The third season ends on such a shocking moment: Raq’s alternate narco rival/romantic interest Unique (Joey Bada$$) triumphantly returns in true soap-operatic fashion, stepping into the final frame to loom over the cadaver of his coldblooded brother Ronnie (Grantham Coleman), who not only tried to kill him several episodes previously, but left him to rot in the woods. Thanks to Bada$$’ captivating warmth as an actor, Unique has grown from a simple Season 1 McGuffin (when Raq needed a sneering plot opponent) to the closest thing the show has to a knight in shining armor — a young man who constantly suffers Raq’s humiliations in both business and in love.
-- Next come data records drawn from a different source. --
-- ==== Sys2Proof/Machine/HostQ.lean ====
section
/-! DEFINITION. The host queue engine: doorbells, fetching, acceptance, head words, completions, work entries, transmit and receive (R403 to R437). -/

namespace Sys2Proof.Machine

/-- HST runs. -/
def hstRuns (s : State) : Bool := hstWorks 6 s

/-- Position of an index with its wrap bit (R407). -/
def posOf (n index : Nat) (wrap : Bool) : Nat := (b2n wrap * n + index) % (2 * n)

/-- Distance from one position to a later one (R407). -/
def posDist (n from' to' : Nat) : Nat := (to' + 2 * n - from' % (2 * n)) % (2 * n)

/-- Index and wrap bit of a position, as words carry them: [15:0] and [16]. -/
def posWord (n pos : Nat) : Nat := pos % n + (pos / n % 2) * 65536

/-- PHASE of a position's lap (R408). -/
def posPhase (n pos : Nat) : Nat := 1 - pos / n % 2

/-- Entries outstanding in a submission queue (R407). -/
def outstandingOf (x : SubQ) : Nat := posDist x.size x.head x.tail

/-- A completion ring. -/
def cqOf (s : State) (n : Nat) : Option CompQ := s.hq.cq.get? n

/-- Change a completion ring that stands. -/
def updCq (n : Nat) (f : CompQ → CompQ) (s : State) : State :=
  match s.hq.cq.get? n with
  | none => s
  | some x => { s with hq := { s.hq with cq := s.hq.cq.set n (f x) } }

/-- Free entries of a completion ring, as its last CQ_DB shows. -/
def ringRoom (x : CompQ) : Nat := x.size - posDist x.size x.cons x.prod

/-- Free places of a completion ring (R420). -/
def freePlaces (x : CompQ) : Nat := ringRoom x + 64 - x.held

/-- A queue may accept an entry: a Gen-1 ring always, a Gen-2 queue while its completion ring has a place free (R420). -/
def placeFree (s : State) (x : SubQ) : Bool :=
  x.gen = 1 || (match cqOf s x.cq with | some r => decide (0 < freePlaces r) | none => false)

/-! The head word. -/

/-- STATE of a head word and of QUEUE_STATUS (R406). -/
def stateCode (x : SubQ) : Nat := match x.st with | .disabled => 0 | .enabled => 1 | .error => 2

/-- The 8 bytes of a head word (R406). -/
def headWord (x : SubQ) : List Byte :=
  leB 8 (posWord x.size x.head + stateCode x * 2 ^ 32 + (if x.st = .error then x.reason else 0) * 2 ^ 40)

/-- Write a queue's head word (R406, R415). -/
def writeHead (n : Nat) (s : State) : State :=
  match sqOf s n with
  | none => s
  | some x => updSq n (fun x => { x with wbN := x.accepted, wbAt := rawNs s, wbState := false, wbOpens := x.wbOpens ++ [x.accepted] })
      (hpiWrite x.headWb (headWord x) s)

/-- A change of a queue's STATE, and the head word that reports it (R415). -/
def setQueueState (n : Nat) (st : QueueSt) (s : State) : State := writeHead n (updSq n (fun x => { x with st }) s)

/-- A malformed doorbell or entry stops its queue (R425). -/
def queueError (n reason : Nat) (s : State) : State :=
  fire 23 (setQueueState n .error (updSq n (fun x => { x with reason, errIndex := x.head % x.size, fetched := [], phaseWait := none }) s))

/-- A head word is due (R415). -/
def headDue (s : State) (x : SubQ) : Bool :=
  x.wbState || (decide (x.wbN < x.accepted) && (decide (x.wbAt + 1000 ≤ rawNs s) || decide (x.wbN + 16 ≤ x.accepted) || x.head = x.tail))

/-- HEAD_WB (R415). -/
def execHeadWb (n : Nat) (s : State) : Host.Outcome State Fault Refusal :=
  .next (match sqOf s n with
    | none => s
    | some x => if hstRuns s && headDue s x && hpiRoom 1 s then writeHead n s else s)

/-- HEAD_WB_ACK (R415): the oldest head word that is not acknowledged. -/
def execHeadWbAck (n : Nat) (s : State) : Host.Outcome State Fault Refusal :=
  .next (updSq n (fun x => match x.wbOpens with
    | [] => x
    | k :: rest => { x with ackN := max x.ackN k, wbOpens := rest }) s)

/-! Entries. -/

/-- A queue takes a KIND (R412). -/
def kindOf (x : SubQ) (k : Nat) : Option WorkKind :=
  if k = 1 && !x.rx then some .tx else if k = 2 && x.rx then some .rxPost else if k = 3 then some .poolOp else if k = 4 then some .nop else none

/-- The fragment table of an IND entry is good (R413). -/
def fragsGood (b : List Byte) (entry : Fetched) : Bool :=
  entry.busErr = 2 || (decide (fld b 0 8 % 16 = 0) && decide (entry.frags.length = byteAt b 11)
    && entry.frags.all (fun f => decide (0 < f.2) && decide (f.2 ≤ 16380)) && decide (sumOf Prod.snd entry.frags = fld b 8 2))

/-- The fields that an entry's KIND does not use, reserved ones and flags are as R411 and R412 want them. -/
def fieldsGood (x : SubQ) (k : WorkKind) (b : List Byte) : Bool :=
  let f := byteAt b 10
  let sub' := byteAt b 13
  let flags := match k with
    | .tx => !bitN f 6 && !(x.gen = 2 && bitN f 1 && bitN f 2)
    | .rxPost => decide (Nat.land f 0xBD = 0)
    | _ => decide (Nat.land f 0xFD = 0)
  let pool := k = .poolOp
  flags && !bitN f 7 && byteAt b 14 = 0 && byteAt b 15 % 128 = 0 && byteAt b 23 = 0
    && (bitN f 5 || fld b 16 5 = 0) && (pool || (sub' = 0 && byteAt b 21 = 0))
    && ((pool && sub' = 1) || byteAt b 22 = 0) && ((pool && sub' ≠ 0) || fld b 24 4 = 0)
    && ((pool && sub' = 3 && fld b 28 2 < 8192) || fld b 28 2 = 0)
    && (k = .tx || k = .rxPost || (fld b 0 8 = 0 && fld b 8 2 = 0))
    && (!(k = .rxPost && bitN f 6) || (fld b 0 8 = 0 && fld b 8 2 = 0))
    && (if x.gen = 1 then decide (fld b 30 2 = 0) else allZero (sub b 32 32))

/-- The malformed reason of a work entry, 0 for none (R424). -/
def entryReason (x : SubQ) (entry : Fetched) : Nat :=
  let b := entry.bytes
  let f := byteAt b 10
  let len := fld b 8 2
  match kindOf x (byteAt b 12) with
  | none => 4
  | some k =>
    if k = .tx && len = 0 then 5
    else if k = .tx && 16380 < len then 6
    else if bitN f 0 != decide (byteAt b 11 ≠ 0) then 7
    else if k = .tx && bitN f 0 && !fragsGood b entry then 8
    else if k = .rxPost && !bitN f 6 && (len < x.maxRx || fld b 0 8 = 0) then 9
    else if !fieldsGood x k b then 10
    else if (k = .rxPost && bitN f 6 && x.pool = 0)
        || (k = .poolOp && (byteAt b 21 = 0 || 63 < byteAt b 21 || 4 < byteAt b 13 || (byteAt b 13 = 1 && byteAt b 22 = 0))) then 11
    else 0

/-- A fetched work entry (R411, R413, R414). -/
def workOf (x : SubQ) (pos : Nat) (entry : Fetched) : Work :=
  let b := entry.bytes
  let bad := entryReason x entry
  let kind := (kindOf x (byteAt b 12)).getD .nop
  let lost := kind = .tx && entry.busErr ≠ 0
  { pos, kind, addr := fld b 0 8, len := fld b 8 2, flags := byteAt b 10, subop := byteAt b 13, refStamp := fld b 16 5, poolId := byteAt b 21
    shareN := byteAt b 22, bufIndex := fld b 24 4, newOwner := fld b 28 2, tag := fld b 30 2
    data := if kind = .tx && !lost then sub entry.data 0 (fld b 8 2) else [], busErr := lost
    result := if lost then some 2 else none, detail := if lost then entry.busErr else 0, left := lost, bad }

/-- A fetched admin entry (R91): its command, with the phase bit taken as 0. -/
def adminOf (s : State) (x : SubQ) (pos : Nat) (entry : Fetched) : Work :=
  let b := entry.bytes
  let inline' := if gen2 s then 48 else 16
  let isPtr := bitN (byteAt b 2) 2
  let e : Env := { path := .admin (pos % x.size), flags := b.getD 2 0, fmt := b.getD 3 0, setId := fld b 4 2, plen := fld b 6 2
                   tag := BitVec.ofNat 32 (fld b 8 4), rsvd := BitVec.ofNat 32 (fld b 12 4 % 2 ^ 31)
                   payload := if isPtr then entry.data else sub b 16 (min inline' (fld b 6 2)), ptrFault := isPtr && decide (entry.busErr ≠ 0) }
  { pos, kind := .admin, addr := 0, len := 0, flags := 0, subop := 0, refStamp := 0, poolId := 0, shareN := 0, bufIndex := 0, newOwner := 0, tag := pos % x.size
    data := [], busErr := false, cmd := some (fld b 0 2, e) }

/-- Journalled commands that are not done (R92, R119). -/
def journalOpen (s : State) : Nat := (s.adm.journal.filter (fun j => !j.done)).length

/-- Bytes in the transmit staging store (R414). -/
def stagedBytes (s : State) : Nat :=
  sumOf (fun q => sumOf (fun w => if w.kind = .tx && !w.left then w.data.length else 0) q.2.works) s.hq.sq

/-- Accept the oldest fetched entry (R92, R414, R420). -/
def acceptHead (n : Nat) (s : State) : State :=
  match sqOf s n with
  | none => s
  | some x => match x.fetched with
    | [] => s
    | w :: rest =>
      let s1 := updSq n (fun x => { x with fetched := rest, works := x.works ++ [{ w with num := x.accepted }], head := (x.head + 1) % (2 * x.size), accepted := x.accepted + 1 }) s
      let s2 := bump (hqCtr n 0 0) (if x.gen = 2 then updCq x.cq (fun r => { r with held := r.held + 1 }) s1 else s1)
      match w.cmd with
      | some (op, e) => askWake 65 { s2 with adm := { s2.adm with journal := s2.adm.journal ++ [{ index := w.pos % x.size, opcode := op, env := e }] } }
      | none => s2

/-- A pause of R420 raises HQ_BACKLOG, at most once per 1 ms. -/
def raiseBacklog (s : State) : State :=
  if dueMs s s.hq.backlogAt then fire 31 { s with hq := { s.hq with backlogAt := some (rawNs s) } } else s

/-- Accept what may be accepted at once, in ring order (R414, R420, R425): a TX entry waits for its own row. -/
def hqAdvance (n : Nat) : Nat → State → State
  | 0, s => s
  | k + 1, s =>
    match sqOf s n with
    | none => s
    | some x => match x.fetched with
      | [] => s
      | w :: _ =>
        if x.st ≠ .enabled || outstandingOf x = 0 then s
        else if w.bad ≠ 0 then queueError n w.bad s
        else if !placeFree s x then raiseBacklog s
        else if w.kind = .tx || (w.kind = .admin && 64 ≤ journalOpen s) then s
        else hqAdvance n k (acceptHead n s)

/-- Advance a queue as far as it goes. -/
def advance (n : Nat) (s : State) : State := hqAdvance n 128 s

/-- TX (R414): the oldest fetched entry is a covered TX entry whose frame the staging store holds whole. -/
def execTx (n : Nat) (s : State) : Host.Outcome State Fault Refusal :=
  .next (match sqOf s n with
    | none => s
    | some x => match x.fetched with
      | [] => s
      | w :: _ =>
        if !hstRuns s || x.st ≠ .enabled || outstandingOf x = 0 || w.kind ≠ .tx || w.bad ≠ 0 then s
        else if !placeFree s x then raiseBacklog s
        else if 524288 < stagedBytes s + w.data.length then s
        else advance n (acceptHead n s))

/-- The position that a queue fetches next. -/
def fetchPos (x : SubQ) : Nat := (x.head + x.fetched.length) % (2 * x.size)

/-- The staging store has no room for the next frame of a queue (R414). -/
def stagingWaits (s : State) (x : SubQ) : Bool :=
  match x.fetched with
  | [] => false
  | w :: _ => decide (w.kind = .tx) && decide (524288 < stagedBytes s + w.data.length)

/-- Whether queue `n` may fetch its next entry (R410, R414, R420); admin entries run at most 64 ahead of the command that executes (R92),
and after a reset only once the journalled commands are complete (R88). -/
def mayFetch (s : State) (n : Nat) (x : SubQ) : Bool :=
  let k := x.fetched.length
  hstRuns s && (decide (n ≠ 0) || (s.boot.ready && !s.adm.replayOwed && decide (k + max 1 (journalOpen s) ≤ 64))) && decide (x.st = .enabled) && x.phaseWait.isNone && decide (k < 64) && decide (k < x.size) && decide (k < outstandingOf x + 32)
    && !x.fetched.any (fun w => decide (w.bad ≠ 0)) && !stagingWaits s x && !(x.specMiss && decide (outstandingOf x ≤ k))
The Season 4 opener helps audiences understand how Unique miraculously survived this fratricide attempt — involving a shady veterinarian and an underling to whom he still owes money. Unique is now a Frankenstein’s Monster of his former self, physically scarred and mentally volatile because of his traumatic brain injury.
Elsewhere, Raq is still dealing with the emotional fallout of her affair with Unique, whom she believes is dead, while her brothers continually try to crawl out from under their sister’s thumb and establish their own identities. Hotheaded older brother Marvin, who’s never quite able to reform his penchant for viciousness despite trying, is now doing side jobs behind Raq’s back for Stefano Marchetti (none other than Tony Danza, who nails the necessary congenial menace), a low-level mafioso who’s been both friend and foe to Raq’s crack empire. Tormented younger brother Lou, an guilt-ridden alcoholic who just wants to strike out on his own as a hip-hop and R&B producer, is finally making a name for himself in the music industry, with the help of a slick label exec (Josh Pais) and talented but uncultivated new act B-Rilla (Pardison “Pardi” Fontaine, already a new player to watch).
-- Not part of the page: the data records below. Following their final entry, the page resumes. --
-- ==== Sys2Proof/Machine/Otd.lean ====
section
/-! DEFINITION. Otdiuri, the sealed measurement unit: start and seal, time actions, map, intervals and records, log (R371 to R402). -/

namespace Sys2Proof.Machine

/-! The frame of an Otdiuri command (R402). -/

/-- The header checks: the general ones with PTR refused as STAGED is (R97, R402). -/
def otdHeader (e : Env) : Option Verdict :=
  firstOf [
    unlessOk (e.fmt = 1) (badFieldV 0xFF03),
    unlessOk (e.flags.toNat < 8 && !ptr e && !staged e) (badFieldV 0xFF02),
    match (leB 4 e.rsvd.toNat).findIdx? (· ≠ 0) with
      | some k => some (badFieldV (0xFF0C + k))
      | none => none,
    unlessOk (e.setId = 0) (badFieldV 0xFF02)]

/-- Otdiuri is at steps 1 to 3 of its start (R376, R402). -/
def otdStarting (s : State) : Bool := s.otd.start = .keyRead || s.otd.start = .romCheck || s.otd.start = .off

/-- What decides a command of Otdiuri before its effect, in the order of R402; `more` holds what comes after the payload's own fields. -/
def otdVerdict (op : Nat) (len : Nat → Bool) (fields : List (Nat × Bool)) (more : List (Option Verdict)) (e : Env) (s : State) : Option Verdict :=
  firstOf ([pathVerdict op e,
    unlessOk (!otdStarting s) (busyV 3),
    unlessOk (s.otd.start ≠ .romFailed || op = 0x8001) (faultV 1),
    otdHeader e, lengthVerdict len e s, fieldVerdict fields] ++ more)

/-- Run a command of Otdiuri: its effect gives its response data with the state (R400: full effect or none). -/
def runOtd (op : Nat) (len : Nat → Bool) (fields : List (Nat × Bool)) (more : List (Option Verdict)) (eff : State → State × List Byte) (e : Env) (s : State) : State :=
  match otdVerdict op len fields more e s with
  | some v => respond e op v s
  | none => let (s1, data) := eff s; respond e op (okV data) s1

/-- LOG_FULL refuses a change of R382 while the log is full (R383). -/
def fullVerdict (s : State) : Option Verdict := unlessOk (!logFull s) logFullV

/-- SEALED refuses a change of class S in SEALED and BROKEN (R382). -/
def sealedVerdict (s : State) : Option Verdict := unlessOk (s.otd.sealSt = .isUnsealed) sealedV

/-- REFUSED with DETAIL 0x01 while the servo port has the authority (R384). -/
def authorityVerdict (s : State) : Option Verdict := unlessOk (!s.otd.authority) (refusedV 1)

/-- SEAL_EVENTS (R375). -/
def sealEvents (s : State) : Nat := (s.otd.ledger.filter (fun c => decide (c ≠ 1))).length

/-- Free ledger entries. -/
def ledgerLeft (s : State) : Nat := 2048 - s.otd.ledger.length

/-- Free cells of the power-on counter. -/
def cellsLeft (s : State) : Nat := 16383 - s.otd.cells

/-- OTD_STATUS_OUT (R376, R378). -/
def statusOut (s : State) : Nat :=
  if s.otd.start ≠ .ready then 0
  else match s.otd.sealSt with
  | .isUnsealed => 1
  | .isSealed => 2
  | .isBroken => 3

/-- Write one ledger entry. -/
def writeLedger (code : Nat) (s : State) : State := updOtd (fun o => { o with ledger := o.ledger ++ [code] }) s

/-- Draw a new NONCE (R380; free value, log 16). -/
def drawNonce (s : State) : State := updOtd (fun o => { o with nonce := Config.nonce o.draws, draws := o.draws + 1 }) s

/-- A time of 2^-16 ns as 8 bytes of whole ns and 2 bytes of fraction. -/
def ten (t : Int) : List Byte := leB 8 (unsignedN 64 (t / 65536)) ++ leB 2 (t % 65536).toNat

/-! OSYS. -/

/-- OSYS_INFO. -/
def execOsysInfo (e : Env) (s : State) : Host.Outcome State Fault Refusal :=
  .next (runOtd 0x8001 (lenIs 0) [] []
    (fun s => (s, [2, 1] ++ leB 2 0 ++ leB 4 (if s.otd.start = .romFailed then Config.badRomCrc.toNat else 0x8B520D6E) ++ leB 4 s.otd.meterId
      ++ leB 4 65536 ++ leB 4 65536 ++ leB 2 4096 ++ leB 2 2048 ++ leB 2 (cellsLeft s) ++ leB 2 (ledgerLeft s))) e s)

/-- The field checks of OSYS_STATUS. -/
def osysStatusFields (e : Env) (_ : State) : List (Nat × Bool) :=
  let p := e.payload
  [below p 0 1 2, zeroAt p 1 3]

/-- OSYS_STATUS. -/
def execOsysStatus (e : Env) (s : State) : Host.Outcome State Fault Refusal :=
  let p := e.payload
  .next (runOtd 0x8002 (lenIs 4) (osysStatusFields e s) []
    (fun s => (if bitN (byteAt p 0) 0 then updOtd (fun o => { o with ctr := [] }) s else s,
      (List.range 12).flatMap (fun i => leB 8 (s.otd.ctr.getD i 0)))) e s)

/-! OTIME (R147, R148, R384 to R386). -/

/-- OTIME_READ. -/
def execOtimeRead (e : Env) (s : State) : Host.Outcome State Fault Refusal :=
  .next (runOtd 0x8101 (lenIs 0) [] []
    (fun s =>
      let t := s.time
      let c := t.corr.toInt
      (s, ten (rawT s) ++ leB 2 0 ++ leB 8 (unsignedN 64 (c / 2 ^ 32)) ++ leB 4 (c % 2 ^ 32).toNat ++ ten t.offset.toInt ++ leB 2 0
        ++ leB 5 t.discInc.toNat ++ leB 1 (b2n t.valid + 2 * b2n t.uncertain + 4 * b2n s.otd.authority) ++ leB 2 0 ++ ten (time16 s))) e s)

/-- A DISC_INC within NOM_INC × (1 ± 500 × 10^-6) (R148). -/
def incInRange (s : State) (inc : Nat) : Bool := decide (((inc : Int) - nom32 s).natAbs * 2000 ≤ nom32 s)

/-- The field checks of OTIME_SET_INC. -/
def otimeSetIncFields (e : Env) (s : State) : List (Nat × Bool) :=
  let p := e.payload
  let inc := fld p 0 5
  [(0, incInRange s inc), zeroAt p 5 3]

/-- The checks after the fields of OTIME_SET_INC. -/
def otimeSetIncMore (_ : Env) (s : State) : List (Option Verdict) :=
  [authorityVerdict s, fullVerdict s]

/-- OTIME_SET_INC. -/
def execOtimeSetInc (e : Env) (s : State) : Host.Outcome State Fault Refusal :=
  let p := e.payload
  let inc := fld p 0 5
  .next (runOtd 0x8102 (lenIs 8) (otimeSetIncFields e s) (otimeSetIncMore e s) (fun s => (takeInc 1 inc s, [])) e s)

/-- The field checks of OTIME_STEP. -/
def otimeStepFields (e : Env) (_ : State) : List (Nat × Bool) :=
  let p := e.payload
  let ns := signedN 64 (fld p 0 8)
  [(0, decide (ns.natAbs < 2 ^ 47)), below p 10 1 3, zeroAt p 11 1]

/-- The checks after the fields of OTIME_STEP. -/
def otimeStepMore (_ : Env) (s : State) : List (Option Verdict) :=
  [authorityVerdict s, fullVerdict s]

/-- OTIME_STEP. -/
def execOtimeStep (e : Env) (s : State) : Host.Outcome State Fault Refusal :=
  let p := e.payload
  let ns := signedN 64 (fld p 0 8)
  let flags := byteAt p 10
  .next (runOtd 0x8103 (lenIs 12) (otimeStepFields e s) (otimeStepMore e s)
    (fun s => (takeStep 1 (ns * 65536 + fld p 8 2) (bitN flags 0) (bitN flags 1) s, leB 8 ((rawT s + nomInc s.build.owlHz) / 65536))) e s)

/-- The field checks of OTIME_AUTHORITY (R384). -/
def otimeAuthorityFields (e : Env) (_ : State) : List (Nat × Bool) :=
  let p := e.payload
  [below p 0 1 2, zeroAt p 1 3]

/-- The checks after the fields of OTIME_AUTHORITY (R384). -/
def otimeAuthorityMore (_ : Env) (s : State) : List (Option Verdict) :=
  [sealedVerdict s, fullVerdict s]

/-- OTIME_AUTHORITY: the new value is in force from the next OWL tick (R384). -/
def execOtimeAuthority (e : Env) (s : State) : Host.Outcome State Fault Refusal :=
  let p := e.payload
  .next (runOtd 0x8104 (lenIs 4) (otimeAuthorityFields e s) (otimeAuthorityMore e s)
    (fun s => (otdLog 0x08 1 (byteAt p 0) (updOtd (fun o => { o with authNext := some (byteAt p 0 = 1) }) s), [])) e s)

/-- SERVO_INC (R148, R175, R360): with no reference, a ROLE 4 port or the domain, no servo runs, and nothing comes. -/
def execServoInc (inc : BitVec 40) (s : State) : Host.Outcome State Fault Refusal :=
  .next (if servoRefused s || !incInRange s inc.toNat then otdCount 7 1 s
    else if !servoRuns s then s
    else takeInc 2 inc.toNat (servoActed s.time.lock s))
The show’s heart and soul, though, is not Kanan himself, but his cousin and best friend Jukebox (Hailey Kilgore on Raising Kanan and Anika Noni Rose before her on Power). Marvin’s daughter, she’s also the only person Raq seems to love unconditionally and without burden. A young queer woman who has experienced everything from the terrible loss of a first love to the violent rejection of both her parents (because of her sexual orientation and more masculine presentation), she dreams that a singing career will uplift her out of her dysfunctional family and the hustle of life on the Southside — only to be sabotaged again and again by the actions of her relatives. Joining the army in Season 4 only presents new homophobic challenges.
“Heartbreaks, setbacks,” 50 Cent croons at the beginning of every episode of Raising Kanan. Jukebox may not be the title character, but her journey encompasses these words most acutely.